def Gaus.zero (n : Nat) : Gaus := ⟨List.replicate n 0, List.replicate (n * (n + 1) / 2) 0⟩

/-- Read a Gaussian of dimension `n` from its η and Λ. -/
def State.gaus (s : State) (c : CoreId) (n eta lam : Nat) : Gaus :=
  ⟨(List.range n).map fun i => s.spad32 c (eta + 4 * i), (List.range (n * (n + 1) / 2)).map fun i => s.spad32 c (lam + 4 * i)⟩

/-- Store F32 patterns from a scratchpad byte up, as a store of the head's task (R119, R159). -/
def State.putF32 (s : State) (w : Who) (b : BitVec 7) (off : Nat) (l : List Nat) : State :=
  s.portStore w b off (4 * l.length) (l.foldr (fun v a => v % 2 ^ 32 + 2 ^ 32 * a) 0)

/-- The message in an entry's incoming slot; one that has received none counts as zero (R365). -/
def State.incoming (s : State) (c : CoreId) (b : BitVec 7) (g : GEnt) : Gaus :=
  let e := (s.core c).chan (s.gChan c b g)
  let a := mailSlot e g.slot
  if imgSeq (s.rd64 (spad c a)) = 0 then .zero g.dim else s.gaus c g.dim (a + 16) (a + 16 + 4 * g.dim)

/-- Mark an entry's slot read (R204). -/
def State.markRead (s : State) (c : CoreId) (b : BitVec 7) (g : GEnt) : State :=
  let ch := s.gChan c b g
  let e := (s.core c).chan ch
  if e.dirty.getLsbD g.slot then
    s.modCore c fun k => k.setChan ch { e with dirty := e.dirty &&& ~~~(BitVec.ofNat 64 (2 ^ g.slot)), fill := e.fill - 1 }
  else s

/-- Component by component. -/
def Gaus.map2 (f : Nat → Nat → Nat) (x y : Gaus) : Gaus := ⟨x.eta.zipWith f y.eta, x.lam.zipWith f y.lam⟩

/-- The largest magnitude of the components, by VMAX (R366). -/
def Gaus.maxAbs (x : Gaus) : Nat :=
  match (x.eta ++ x.lam).map f32Abs with
  | [] => 0
  | v :: r => r.foldl f32Max v

/-! ## Sending (R363) -/

/-- The bytes of a message's image: header, η, Λ. -/
def msgWords (node dim beta : Nat) (g : Gaus) : List Word :=
  let vals := g.eta ++ g.lam
  BitVec.ofNat 64 (node % 2 ^ 16 * 2 ^ 16 + dim) :: BitVec.ofNat 64 (beta % 2 ^ 32)
    :: (List.range ((vals.length + 1) / 2)).map fun i => BitVec.ofNat 64 (vals.getD (2 * i) 0 + 2 ^ 32 * vals.getD (2 * i + 1) 0)

/-- The packets of a message, seven image words each after a routing word. -/
def msgParts (slot : Nat) : Nat → Nat → List Word → List (List Word × Bool)
  | 0, _, _ => []
  | fuel + 1, part, ws =>
    (BitVec.ofNat 64 (slot * 2 ^ 58 + part * 2 ^ 55) :: ws.take 7, decide (ws.length ≤ 7))
      :: (if ws.length ≤ 7 then [] else msgParts slot fuel (part + 1) (ws.drop 7))

/-- Send a message to an entry's destination; it takes no step (R25, R366). -/
def State.sendMsg (s : State) (c : CoreId) (g : GEnt) (node beta : Nat) (m : Gaus) : State :=
  let k := s.core c
  s.emits ((msgParts g.oslot 8 0 (msgWords node g.dim beta m)).map fun x =>
    .gaussPartReceive ⟨k.dev, k.part, false, c, k.dev, false, g.core, x.2, g.chan, 4, x.1⟩)

/-! ## GMU (R366) -/

/-- The working matrix of GMU by row and column, and its vector. -/
structure Work where
  eta : List Nat
  lam : List (List Nat)
  deriving DecidableEq, Repr

def Work.at (w : Work) (i j : Nat) : Nat := (w.lam.getD (min i j) []).getD (max i j) 0

/-- Add an incoming message at the indices of its block: each index and each pair once. -/
def Work.addMsg (w : Work) (start dim : Nat) (m : Gaus) : Work :=
  ⟨w.eta.mapIdx fun i x => if start ≤ i ∧ i < start + dim then f32Add x (m.eta.getD (i - start) 0) else x,
    w.lam.mapIdx fun i r => r.mapIdx fun j x =>
      if start ≤ i ∧ i ≤ j ∧ j < start + dim then f32Add x (m.lam.getD (packed dim (i - start) (j - start)) 0) else x⟩

/-- Is a pivot above 2 ^ -100? -/
def pivotOk (p : Nat) : Bool := (f32v p).cmp (.fin false 1 (-100)) == some .gt

/-- Eliminate index `k`: `left` are the remaining indices but `k`. Every quotient is formed from the values before the updates. -/
def Work.elim (w : Work) (k : Nat) (left : List Nat) : Work :=
  let l (i : Nat) : Nat := f32Neg (f32Div (w.at i k) (w.at k k))
  ⟨w.eta.mapIdx fun i x => if left.contains i then f32Fma (l i) (w.eta.getD k 0) x else x,
    w.lam.mapIdx fun i r => r.mapIdx fun j x => if left.contains i && left.contains j && decide (i ≤ j) then f32Fma (l i) (w.at k j) x else x⟩

/-- Eliminate a list of indices in order; a pivot that is too small answers its index. -/
def Work.elims (w : Work) (left : List Nat) : List Nat → Except Nat Work
  | [] => .ok w
  | k :: ks =>
    if pivotOk (w.at k k) then
      let left := left.filter (· != k)
      (w.elim k left).elims left ks
    else .error k

/-- The result restricted to a block. -/
def Work.block (w : Work) (start dim : Nat) : Gaus :=
  ⟨(List.range dim).map fun i => w.eta.getD (start + i) 0,
    (List.range dim).flatMap fun i => (List.range (dim - i)).map fun j => w.at (start + i) (start + i + j)⟩

/-- What a Gaussian head ends with: an engine fault's code and detail, or the state after it. -/
abbrev GRes := Except (Code × Nat) State

/-- Is a factor descriptor well-formed (R365)? -/
def State.factorOk (s : State) (c : CoreId) (b : BitVec 7) (d n nb : Nat) : Bool :=
  let es := (List.range nb).map (s.gEnt c d)
  field (s.rd64 (spad c d)) 0 40 == 0 && decide (1 ≤ n) && decide (n ≤ 12) && decide (1 ≤ nb) && decide (nb ≤ 12)
    && (es.foldl (fun (a : Nat × Bool) g => (a.1 + g.dim, a.2 && g.start == a.1 && s.gEntOk c b g)) (0, true)) == (n, true)

/-- Is a variable descriptor well-formed (R364, R365)? -/
def State.varOk (s : State) (c : CoreId) (b : BitVec 7) (d n nf : Nat) : Bool :=
  field (s.rd64 (spad c d)) 0 40 == 0 && decide (1 ≤ n) && decide (n ≤ 4) && decide (1 ≤ nf) && decide (nf ≤ 12)
    && (List.range nf).all fun i => let g := s.gEnt c d i; g.start == 0 && g.dim == n && s.gEntOk c b g

/-- The residual of a descriptor, raised to the new one by VMAX. -/
def State.raiseRes (s : State) (w : Who) (b : BitVec 7) (d r : Nat) : State := s.putF32 w b (d + 8) [f32Max (s.spad32 w.core (d + 8)) r]
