-- ==== Sys2Proof/Machine/VxEngine.lean ====
section
/-! DEFINITION. The events of the VX engine (R325, R326, R342): the start of a head, its completion, and the sending of a VST. -/

namespace Sys2Proof.Machine

/-- Replace the head at the front of the VX queue. -/
def Core.setVx (k : Core) (x : VxItem) : Core := { k with vxq := x :: k.vxq.drop 1 }

/-- Are the slots filled that the head at the front waits for (R326)? Two handles of one stream take two slots, the second counted after the first. -/
def Core.vxFilled (k : Core) (x : VxItem) : Bool :=
  let ok (p : Handle × Chan × BitVec 4) (used : Nat) : Bool :=
    (k.chan p.2.1).v && (k.chan p.2.1).kind == 2 && decide (max 1 p.2.2.toNat + used ≤ (k.chan p.2.1).fill)
  match x.chans with
  | [p, q] => ok p 0 && ok q (if q.2.1 = p.2.1 then 1 else 0)
  | l => l.all fun p => ok p 0

/-- The head at the front leaves the queue; its mooring entries are free and the next head may start. -/
def State.vxPop (s : State) (c : CoreId) : State :=
  match (s.core c).vxq with
  | x :: r =>
    let s := s.modCore c fun k => { k.moorFree x.moor with vxq := r }
    let s := if r.isEmpty then s else s.emit (.vxHeadStart c)
    let s := if s.core c |>.mxq |>.any (fun y => match y.i with | .rstatE _ => true | _ => false) then s.emit (.mxHeadStart c false) else s
    s.tryFree c x.hidx
  | [] => s

/-- Write the destination of a head that has computed (R323, R331, R338). -/
def State.vxWrite (s : State) (c : CoreId) (x : VxItem) : State :=
  let cmp (o : VcmpOp) : State := (s.setPAt c x.wpb o.p (cmpMerge o.t x.acts (s.pAt c x.wpb o.p) x.bc)).pendP c x.wpb o.p false
  let red (o : VredOp) : State := (s.setGAt c x.wpb o.a x.bc).pendG c x.wpb o.a false
  match x.i with
  | .vcmpEq o | .vcmpNe o | .vcmpLt o | .vcmpLe o | .vcmpGt o | .vcmpGe o => cmp o
  | .vredAdd o | .vredMin o | .vredMax o => red o
  | i => match vxDest i with
    | some r =>
      s.setVBytes c x.wpb r x.data x.bm
    | none => s

/-- Take back what a head in the VX queue holds when it leaves without effect (R194): its pending marks, its mooring entries, and the first
step of a VST. -/
def State.vxUndo (s : State) (c : CoreId) (x : VxItem) : State :=
  let s := s.modCore c fun k => k.moorFree x.moor
  match x.i with
  | .vcmpEq o | .vcmpNe o | .vcmpLt o | .vcmpLe o | .vcmpGt o | .vcmpGe o => s.pendP c x.wpb o.p false
  | .vredAdd o | .vredMin o | .vredMax o => s.pendG c x.wpb o.a false
  | .gres o => s.pendG c x.wpb o.a false
  | .vst _ =>
    match x.reqs.head?.bind (·.buoy) with
    | some b => if x.started then s else s.undoStep c b
    | none => s
  | _ => s

/-- A fault of the head at the front, a Gaussian one or one whose slot or descriptor is sealed (R381): it leaves, and the later heads of its task leave with it (R194, R366). -/
def State.vxFault (s : State) (c : CoreId) (x : VxItem) (code : Code) (detail : BitVec 32) (faddr : Word) : State :=
  let later := ((s.core c).vxq.drop 1).filter fun y => y.hidx == x.hidx
  let s := (x :: later).foldl (fun (s : State) y => s.vxUndo c y) s
  let s := s.modCore c fun k => { k with vxq := x :: (k.vxq.drop 1).filter fun y => y.hidx != x.hidx }
  (s.addEng c x.hidx ⟨.vx, code, x.idx, detail, faddr, x.pc, false⟩).vxPop c

/-- VX_HEAD_START (R325, R326, R381): the head at the front consumes its slots when they are filled, reads its sources and computes. -/
def execVxHeadStart (s : State) : Host.Outcome State Fault Refusal :=
  match s.ev with
  | some (.vxHeadStart c) =>
    match (s.core c).vxq with
    | x :: _ =>
      if x.started then .next s
      else match x.i with
        | .vst _ => .next (s.emit (.vstSend c))
        | _ => match s.gaussRun c x with
        | some (.ok t) => .next ((t.modCore c fun k => k.setVx { x with started := true }).emit (.vxHeadComplete c))
        | some (.error e) => .next (s.vxFault c x e.1 (BitVec.ofNat 32 e.2) (BitVec.ofNat 64 (descAt x.wpb x.bc.toNat)))
        | none =>
          if (s.core c).vxFilled x then
            match x.chans.find? fun p => s.sealedHit c (ringSlot ((s.core c).chan p.2.1) ((s.core c).chan p.2.1).rd.toNat) 64 with
            | some p => .next (s.vxFault c x cNoRight 0 (BitVec.ofNat 64 (ringSlot ((s.core c).chan p.2.1) ((s.core c).chan p.2.1).rd.toNat)))
            | none =>
            let (slots, t) := x.chans.foldl (fun (a : List Line × State) p =>
              let (l, t) := a.2.takeSlot c x.wpb p.1 p.2.1
              (a.1 ++ [l], t)) ([], s)
            let (d, m, w) := vxResult (t.core c) (fun r => t.vAt c x.wpb r) slots x
            .next ((t.modCore c fun k => k.setVx { x with data := d, bm := m, bc := w, started := true }).emit (.vxHeadComplete c))
          else .next s
    | [] => .next s
  | _ => .next s

/-- VX_HEAD_COMPLETE (R325). -/
def execVxHeadComplete (s : State) : Host.Outcome State Fault Refusal :=
  match s.ev with
  | some (.vxHeadComplete c) =>
    match (s.core c).vxq with
    | x :: _ =>
      match x.i with
      | .vst _ => .next s
      | _ => if x.started then .next ((s.vxWrite c x).vxPop c) else .next s
    | [] => .next s
  | _ => .next s

/-- One line of a VST to the workspace (R119, R159, R339). -/
def State.vstWs (s : State) (c : CoreId) (x : VxItem) (r : MemReq) : State :=
  let off := ptrVa r.fptr
  if s.sealedHit c off r.n then s.addSfq r.who 0 cNoRight (BitVec.ofNat 64 off)
  else if (s.core c).imageHit (some x.hidx) off r.n then s.addSfq r.who 0 cWsprot (BitVec.ofNat 64 off)
  else
    let t := (List.range r.n).foldl (fun (t : State) i =>
      if r.bm.getLsbD i then t.storeByte c x.wpb (off + i) (lineByte r.data i) else t) s
    let a := spad c off
    let m := (r.bm &&& BitVec.ofNat 64 (2 ^ r.n - 1)) <<< (a % 64)
    let (_, p, wp) := mergeLine 0 (s.poiAt (a / 64)) 0 m
    let t := t.setPoi (a / 64) p
    if wp then t.addSfq r.who 0 cWpoison (BitVec.ofNat 64 off) else t

/-- Does a request still hold the step that it took at issue? One whose buoy fell silent meanwhile has lost it and takes another (R412). -/
def Core.holdsStep (k : Core) (r : MemReq) : Bool := match r.buoy with | some x => x.n != 0 && k.owed.any (fun o => o.1 == x) | none => false

/-- A request leaves as soon as its buoy has a step, or with the step that it took at issue. -/
def Core.mayLeave (k : Core) (r : MemReq) : Bool := k.holdsStep r || k.hasStep r.buoy

/-- The request with its step, under way. -/
def State.leaving (s : State) (c : CoreId) (r : MemReq) : MemReq × State :=
  if (s.core c).holdsStep r then (r, s.underWay c r) else s.withStep c r

/-- Send a VST's requests in ascending order while their steps last and their paths are free; the first step was taken at issue (R228, R342, R448). -/
def State.vstPump (s : State) (c : CoreId) : List MemReq → State
  | [] => s
  | r :: rest =>
    let k := s.core c
    match k.vxq with
    | x :: _ =>
      if k.mayLeave r && s.pathOk c (s.pathOf c r) then
        let (r, s) := s.leaving c r
        let s := s.modCore c fun k => k.setVx { x with reqs := rest, owed := x.owed + 1, started := true }
        (s.dispatch r).vstPump c rest
      else s
    | [] => s

/-- VST_SEND (R342): at its front VX reads vA, converts it and sends; a VST to the workspace writes at the port. -/
def execVstSend (s : State) : Host.Outcome State Fault Refusal :=
  match s.ev with
  | some (.vstSend c) =>
    match (s.core c).vxq with
    | x :: _ =>
      match x.i with
      | .vst o =>
        let m := heldVmem o x.fptr
        let reqs := if x.started then x.reqs else x.reqs.map (fillReq (vstBytes (s.core c) m (s.vAt c x.wpb o.a)))
        if x.ws then .next ((reqs.foldl (fun (t : State) r => t.vstWs c x r) s).vxPop c)
        else if reqs.isEmpty && x.owed == 0 then .next (s.vxPop c)
        else
          let t := s.modCore c fun k => k.setVx { x with reqs := reqs }
          .next (t.vstPump c reqs)
      | _ => .next s
    | [] => .next s
  | _ => .next s

end Sys2Proof.Machine
end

**Task goal:**
In the entries above, find each line containing the string "msgWords" and copy it.

**Task result:**
def msgWords (node dim beta : Nat) (g : Gaus) : List Word :=
  s.emits ((msgParts g.oslot 8 0 (msgWords node g.dim beta m)).map fun x =>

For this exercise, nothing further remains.